3. Heroism. Over and over, in different words successful heroes and heroines express the same story. I would rather try and fail than know I didn’t try.”. “I would be so disappointed in myself later if I hadn’t given it a try”. It is a recurring story: what pushes them past the fear is the knowledge that by not trying they will be letting themselves down. Not everyone who makes the switch has every one of these stories, but the people who successfully undertake dream careers seem to have most of them. Together, these stories make a legendary package that seems to make it easier for people to move out of their comfort zone and try something new. But even these attributes don’t fully explain why some people switch and others don’t. Something is still missing from the equation. And that missing something, I believe, is questing. People who make the switch have reached a point in their lives at which they simply have no choice. The call for a quest is reached. It is no longer a matter of wanting to make a change. They have to.
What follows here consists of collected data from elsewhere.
-- ==== Sys2Proof/Safety.lean ====
section
/-! DEFINITION. The properties of states that the statements are made with: what is ready to take a command, what each block
keeps true of its own state, and what the blocks keep true together; and the layouts that the pod reads, byte by byte. -/

namespace Sys2Proof.Machine

/-! ### Readiness -/

/-- POR_N is not asserted and nothing that a tick has made due is left: the next command or event is taken as it stands
(R180; log entry 5). -/
abbrev State.ready (s : State) : Prop := s.porAsserted = false ∧ s.settled = true

/-- The executor's next command is `c` and it runs: the part is ready, `c` is the next command of the batch `b`, nothing has
stopped the batch, `c` is not skipped, and it has room (R123, R147, R149, R150). -/
abbrev State.runs (s : State) (b : Batch) (c : Command) : Prop :=
  s.ready ∧ s.batch = some b ∧ b.turn c = true ∧ b.skips c = false ∧ b.lacksRoom c = false

/-- The state after a command that was answered, with the answer recorded in the batch. -/
def State.answered (s : State) (b : Batch) (c : Command) (st : CmdStatus) (results : List Byte) : State :=
  { s with batch := some (b.answer c st results) }

/-- The request at the port is accepted in this event: nothing else stays presented, its tag's slot is FREE, acceptance is
not barred (R5). -/
abbrev State.admits (s : State) (r : Request) : Prop :=
  s.ready ∧ s.portFree r = true ∧ s.slot r.tag = none ∧ s.barred = false

/-- The unit waits for a round to start: in its ready phase, or in RUNNING with the round's frame (R113, R128). -/
abbrev State.awaitsRound (s : State) (k : RoundKind) : Prop :=
  s.receiver = .ready k ∨ ∃ f, s.receiver = .waiting f ∧ roundOf f = some k

/-! ### The layouts, byte by byte (R168, R182, R185 to R188)

A code is the place of a value in the list of the values that a table of the manual gives, in the order of their codes. -/

/-- Byte `k` of a string as a number, 0 past its end. -/
def byteAt (bs : List Byte) (k : Nat) : Nat := (bs.getD k 0).toNat

/-- The two-byte number at byte `k`, most significant byte first (R182). -/
def numberAt2 (bs : List Byte) (k : Nat) : Nat := 256 * byteAt bs k + byteAt bs (k + 1)

/-- The four-byte number at byte `k`, most significant byte first (R182). -/
def numberAt4 (bs : List Byte) (k : Nat) : Nat := 65536 * numberAt2 bs k + numberAt2 bs (k + 2)

/-- The byte of a transaction's kind, size and privilege (byte 10 of R186's table). -/
def transactionNumber (k : Kind) (z : Size) (p : Privilege) : Nat :=
  [Kind.read, .write, .fetch].idxOf k + 4 * [Size.one, .two, .four, .line].idxOf z + 16 * [Privilege.priv, .user].idxOf p

/-- The image that READ-ENTRY returns of an entry (R185). -/
structure EntryImageOf (e : MatchEntry) (im : List Byte) : Prop where
  length : im.length = 27
  flags : byteAt im 0 = 128 * e.enabled.toNat + 64 * e.armed.toNat + 32 * e.config.log.toNat +
    16 * e.config.signal.toNat + 8 * e.config.oneshot.toNat + 4 * e.config.cond.isSome.toNat
  kinds : byteAt im 1 = e.config.kinds.read.toNat + 2 * e.config.kinds.write.toNat + 4 * e.config.kinds.fetch.toNat +
    16 * [PrivFilter.any, .priv, .user].idxOf e.config.filter
  action : byteAt im 2 = [Action.pass, .hold, .overlay, .fault].idxOf e.config.action +
    4 * [Point.before, .after].idxOf e.config.point + 16 * [Policy.proceed, .fault].idxOf e.config.policy
  linkAbsent : e.config.link = none → byteAt im 3 = 0
  linkPresent : ∀ l, e.config.link = some l →
    byteAt im 3 = 128 + 32 * [ArmEffect.arm, .disarm].idxOf l.effect + l.target.val
  base : numberAt4 im 4 = e.config.base.toNat
  limit : numberAt4 im 8 = e.config.limit.toNat
  condAbsent : e.config.cond = none → ∀ k, 12 ≤ k → k < 20 → byteAt im k = 0
  condPresent : ∀ c, e.config.cond = some c → numberAt4 im 12 = c.mask.toNat ∧ numberAt4 im 16 = c.value.toNat
  threshold : numberAt2 im 20 = e.config.threshold % 65536
  hits : numberAt2 im 22 = e.hits % 65536
  budget : numberAt2 im 24 = e.config.budget % 65536
  offset : byteAt im 26 = e.config.offset % 256

/-- The configuration whose fields the image of a WRITE-ENTRY carries (R158, R185). -/
structure FieldsOfImage (im : List Byte) (c : EntryConfig) : Prop where
  log : c.log = (byteAt im 0).testBit 5
  signal : c.signal = (byteAt im 0).testBit 4
  oneshot : c.oneshot = (byteAt im 0).testBit 3
  kinds : c.kinds = ⟨(byteAt im 1).testBit 0, (byteAt im 1).testBit 1, (byteAt im 1).testBit 2⟩
  filter : byteAt im 1 / 16 % 4 < 3 → [PrivFilter.any, .priv, .user].idxOf c.filter = byteAt im 1 / 16 % 4
  action : [Action.pass, .hold, .overlay, .fault].idxOf c.action = byteAt im 2 % 4
  point : byteAt im 2 / 4 % 4 < 2 → [Point.before, .after].idxOf c.point = byteAt im 2 / 4 % 4
  policy : [Policy.proceed, .fault].idxOf c.policy = byteAt im 2 / 16 % 2
  linkAbsent : byteAt im 3 < 128 → c.link = none
  linkPresent : 128 ≤ byteAt im 3 → byteAt im 3 / 32 % 4 < 2 → byteAt im 3 % 32 < 16 →
    ∃ l, c.link = some l ∧ [ArmEffect.arm, .disarm].idxOf l.effect = byteAt im 3 / 32 % 4 ∧
      l.target.val = byteAt im 3 % 32
  base : c.base.toNat = numberAt4 im 4
  limit : c.limit.toNat = numberAt4 im 8
  condAbsent : (byteAt im 0).testBit 2 = false → c.cond = none
  condPresent : (byteAt im 0).testBit 2 = true →
    ∃ d, c.cond = some d ∧ d.mask.toNat = numberAt4 im 12 ∧ d.value.toNat = numberAt4 im 16
  threshold : c.threshold = numberAt2 im 20
  budget : c.budget = numberAt2 im 24
  offset : c.offset = byteAt im 26

/-- The image of a trace record (R186). -/
structure TraceImageOf (r : TraceRecord) (im : List Byte) : Prop where
  length : im.length = 20
  seq : numberAt2 im 0 = r.seq.toNat
  stamp : numberAt4 im 2 = r.stamp.toNat
  kind : byteAt im 6 = 1 + [RecordKind.fire, .lateFire, .holdEnd, .protocol, .system].idxOf r.note.kind
  presence : byteAt im 7 = r.note.entry.isSome.toNat + 2 * r.note.hold.isSome.toNat + 4 * r.note.access.isSome.toNat +
    8 * (decide (r.note.data ≠ [])).toNat
  entryAbsent : r.note.entry = none → byteAt im 8 = 0
  entryPresent : ∀ i, r.note.entry = some i → byteAt im 8 = i.val
  hold : byteAt im 9 = (r.note.hold.getD 0).toNat
  accessAbsent : r.note.access = none → byteAt im 10 = 0 ∧ numberAt4 im 12 = 0
  accessPresent : ∀ a, r.note.access = some a →
    byteAt im 10 = transactionNumber a.kind a.size a.priv ∧ numberAt4 im 12 = a.addr.toNat
  outcome : byteAt im 11 = 1 + [TraceOutcome.passed, .held, .overlaid, .faulted, .overlayStraddle, .holdRefused,
    .holdSuppressed, .released, .amendedReleased, .failed, .expiredProceeded, .expiredFaulted, .dropped, .cleared,
    .misaligned, .malformed, .requesterReset].idxOf r.note.outcome
  data : ∀ k, k < 4 → byteAt im (16 + k) = byteAt r.note.data k

/-- The image of a hold record (R187). -/
structure HoldImageOf (h : Hold) (im : List Byte) : Prop where
  length : im.length = 29
  id : byteAt im 0 = h.id.toNat
  tagPoint : byteAt im 1 = h.tag.val + 128 * [Point.before, .after].idxOf h.point
  entry : byteAt im 2 = h.entry.val
  access : byteAt im 3 = transactionNumber h.kind h.size h.priv
  addr : numberAt4 im 4 = h.addr.toNat
  remaining : numberAt2 im 8 = h.remaining % 65536
  state : byteAt im 10 = [Policy.proceed, .fault].idxOf h.policy + 2 * h.amended.toNat + 4 * h.downstream.isSome.toNat +
    8 * (decide (h.downstream = some .fault)).toNat
  extended : byteAt im 11 = h.extended % 256
  dataLength : byteAt im 12 = h.data.length % 256
  data : ∀ k, k < 16 → byteAt im (13 + k) = byteAt h.data k

/-- The image of a finished access record (R168, R187). -/
structure AccessImageOf (a : Access) (im : List Byte) : Prop where
  length : im.length = 10
  id : byteAt im 0 = a.id.toNat
  kind : a.state = .done ∨ a.state = .faulted → byteAt im 1 = [AccessKind.peek, .poke].idxOf a.kind +
    4 * [Size.one, .two, .four, .line].idxOf a.size + 16 * if a.state = .done then 2 else 3
  addr : numberAt4 im 2 = a.addr.toNat
  data : ∀ k, k < 4 → byteAt im (6 + k) = if k < a.size.bytes then byteAt a.data k else 0

/-- The status record (R155, R188). -/
structure StatusRecordOf (s : State) (r : List Byte) : Prop where
  length : r.length = 23
  link : byteAt r 0 = (s.linkAddress.getD 0).toNat
  group : byteAt r 1 = (s.groupAddress.getD 0).toNat
  attention : byteAt r 2 = 128 * s.attentionEnable.toNat + 8 * s.attention.join.toNat +
    4 * s.attention.hold.isSome.toNat + 2 * s.attention.expiry.isSome.toNat + s.attention.trace.isSome.toNat
  holdDetail : byteAt r 3 = (s.attention.hold.getD 0).toNat
  expiryDetail : byteAt r 4 = (s.attention.expiry.getD 0).toNat
  traceDetail : byteAt r 5 = (s.attention.trace.getD 0).toNat
  holdsInUse : byteAt r 6 = s.holds.length % 256
  nextHoldId : byteAt r 7 = s.nextHoldId.toNat
  refusedHolds : numberAt2 r 8 = s.refusedHolds % 65536
  modes : byteAt r 10 = s.noHold.toNat + 2 * [TraceMode.stop, .wrap].idxOf s.traceMode + 4 * s.protocolRecords.toNat
  fill : numberAt2 r 11 = s.log.length % 65536
  threshold : numberAt2 r 13 = s.threshold % 65536
  lost : numberAt2 r 15 = s.lost % 65536
  board : s.injected.length ≤ 2 → byteAt r 17 = s.eventLatch.toNat + 2 * s.rqrstIn.toNat +
    4 * (decide (s.pulse ≠ none ∧ s.pulse ≠ some 0)).toNat + 16 * s.injected.length
  checkErrors : byteAt r 18 = s.checkErrors % 256
  enabled : ∀ i : EntryIndex, (numberAt2 r 19).testBit i.val = s.table[i].enabled
  armed : ∀ i : EntryIndex, (numberAt2 r 21).testBit i.val = s.table[i].armed

/-! ### What each block keeps -/

/-- The lists and counts named here are within the room the manual gives them, and the next access id is not 0 (R13, R15, R49,
R56, R67, R85, R92, R98, R102, R103, R116, R125, R178). -/
structure State.Bounded (s : State) : Prop where
  holds : s.holds.length ≤ 4
  refusedHolds : s.refusedHolds ≤ 65535
  divider : s.divider ≤ 9
  log : s.log.length ≤ 256
  lost : s.lost ≤ 65535
  threshold : s.threshold ≤ 256
  injected : s.injected.length ≤ 2
  accessId : s.nextAccessId ≠ 0
  issueList : s.issueList.length ≤ 8
  fairness : s.fairness ≤ 4
  checkErrors : s.checkErrors ≤ 255
  pulse : ∀ n, s.pulse = some n → n ≤ 100
  gap : s.gap ≤ gapLimit + 1

/-- The overlay store is in its canonical form and lists only its own 1024 bytes (R74). -/
structure State.StoreSound (s : State) : Prop where
  canonical : Memory.wf s.store = true
  inside : Memory.inStore s.store = true

/-- Every entry's hit counter is less than its threshold, and every enabled entry's configuration is legal (R32, R43, R45). -/
structure State.TableSound (s : State) : Prop where
  hits : ∀ i : EntryIndex, s.table[i].hits < s.table[i].config.threshold
  legal : ∀ i : EntryIndex, s.table[i].enabled = true → s.table[i].config.legal = true

/-- The records of the log are numbered without a gap, and the next number follows the newest (R88). -/
def State.LogNumbered (s : State) : Prop :=
  ∀ (k : Nat) (r : TraceRecord), s.log[k]? = some r → r.seq + BitVec.ofNat 16 (s.log.length - k) = s.nextSeq

/-- No remaining budget exceeds 4095 and no extend count 8 (R66), nor can a hold that the table or a kept disposition asks
for begin above 4095 (R26, R52). -/
structure State.BudgetsBounded (s : State) : Prop where
  remaining : ∀ h ∈ s.holds, h.remaining ≤ 4095
  extended : ∀ h ∈ s.holds, h.extended ≤ 8
  kept : ∀ t x e p b q, s.slot t = some x → x.disposition = some (.hold e p b q) → b ≤ 4095
  configured : ∀ i : EntryIndex, s.table[i].config.budget ≤ 4095

/-- The accesses of the issue list carry different tags (R3). -/
def State.MemTagsDistinct (s : State) : Prop := (s.issueList.map fun e => e.sent.tag).Nodup

/-! ### What the path keeps (R7, R13, R20, R49) -/

/-- The slot of a tag is in a stage with a property. -/
def State.slotIn (s : State) (t : Tag) (p : Stage → Prop) : Prop := ∃ x, s.slot t = some x ∧ p x.stage

/-- The transit table agrees with the answer queue, the hold queue, the issue list and the injected access queue: each lists
exactly the slots or records in the states that the manual gives it, each once (R13, R20, R49, R51, R103). -/
structure State.PathSound (s : State) : Prop where
  tags : ∀ t x, s.slot t = some x → x.request.tag = t
  answerNodup : s.answerQueue.Nodup
  answering : ∀ t, t ∈ s.answerQueue ↔ s.slotIn t fun st => ∃ r, st = .answering r
  holdIds : (s.holds.map (·.id)).Nodup
  holdTags : (s.holds.map (·.tag)).Nodup
  before : ∀ t, (∃ h ∈ s.holds, h.tag = t ∧ h.point = .before) ↔ s.slotIn t fun st => st = .held
  after : ∀ t, (∃ h ∈ s.holds, h.tag = t ∧ h.point = .after) ↔ s.slotIn t fun st => ∃ r, st = .heldResponse r
  issueNodup : (s.issueList.map (·.target)).Nodup
  issued : ∀ t, IssueTarget.slot t ∈ s.issueList.map (·.target) ↔ s.slotIn t fun st => st = .issued ∨ st = .orphan
  accessIds : (s.injected.map (·.id)).Nodup
  injected : ∀ id, IssueTarget.injected id ∈ s.issueList.map (·.target) ↔ ∃ a ∈ s.injected, a.id = id ∧ a.state = .issued

/-- No transaction that waits for memory or is held before it has an earlier conflicting transaction PARKED or HELD, and every
parked one has (R9, R11, R12). -/
structure State.ParkingSound (s : State) : Prop where
  order : ∀ t x, s.slot t = some x → x.position < s.nextPosition
  clear : ∀ t x, s.slot t = some x → x.stage = .waiting ∨ x.stage = .held → s.blocked x.position x.request = false
  parked : ∀ t x, s.slot t = some x → x.stage = .parked → s.blocked x.position x.request = true

/-! ### What the link interface and the executor keep -/

/-- The link and group addresses are in range, a unit without a link address has no group address, and the batch, the
receiver and a FORGET that waits agree (R113, R119, R127, R131, R135, R137). -/
structure State.LinkSound (s : State) : Prop where
  link : ∀ a, s.linkAddress = some a → 1 ≤ a.toNat ∧ a.toNat ≤ 15
  group : ∀ g, s.groupAddress = some g → 16 ≤ g.toNat ∧ g.toNat ≤ 23
  groupNeedsLink : s.groupAddress.isSome = true → s.linkAddress.isSome = true
  offered : ∀ a, s.receiver = .round (.enum a) → 1 ≤ a.toNat ∧ a.toNat ≤ 15
  running : s.receiver = .running → s.batch.isSome = true
  busy : s.batch.isSome = true →
    s.receiver.isResponding = false ∧ (∀ k, s.receiver ≠ .ready k) ∧ ∀ p, s.receiver ≠ .round p
  addressed : ∀ b, s.batch = some b → b.addressed = true → s.linkAddress.isSome = true
  forget : s.forgetPending = true → s.batch.isSome = true ∨ s.receiver.isResponding = true

/-- A response frame of at most 240 bytes with the check byte that belongs to it (R121, R148). -/
def Response.sound (r : Response) : Prop :=
  r.payload.length ≤ 240 ∧ r.check = crc8 (responseCovered r.status r.payload)

/-- The batch keeps room for two bytes of each command still to come, makes one entry for each command answered, and every
response is a whole frame that fits (R146, R148, R150). -/
structure State.ResponsesFit (s : State) : Prop where
  count : ∀ b, s.batch = some b → b.position ≤ b.commands.length ∧ b.commands.length ≤ 17
  entries : ∀ b, s.batch = some b → b.entries.length = if b.addressed then b.position else 0
  room : ∀ b, s.batch = some b → b.used + 2 * (b.commands.length - b.position) ≤ 240
  clearing : ∀ b, s.batch = some b → b.clearing.isSome = true →
    b.commands[b.position]? = some .clearUnit ∧ b.stopped = false ∧ b.lacksRoom .clearUnit = false
  kept : ∀ r, s.kept = some r → r.sound
  sending : ∀ r, s.receiver = .responding r → r.sound

end Sys2Proof.Machine
end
Eventually the pain of not acting outweighs our fear of making a change. It simply becomes too uncomfortable to stay. That is the point at which we accept the risk of change. And that is a magic moment – because the moment we cross that line, things that previously felt like insurmountable fears begin to look more like manageable hurdles. Now, on your way to work you find yourself dreaming up ways to overcome them. Instead of wishing there were a way that you could move forward with the dream, you find yourself thinking about how you’re going to do it. Instead of imagining some vague, open – ended timeline you start fixing your actions to concrete dates when you know you will be able to act. An enormous internal shift has taken place, and now even major fears as money, family, identity; and exposing the ‘real you’ begin to lose their insurmountable quality. As if a Jaguar has begun rolling inside you, from that moment on, you steadily gather momentum.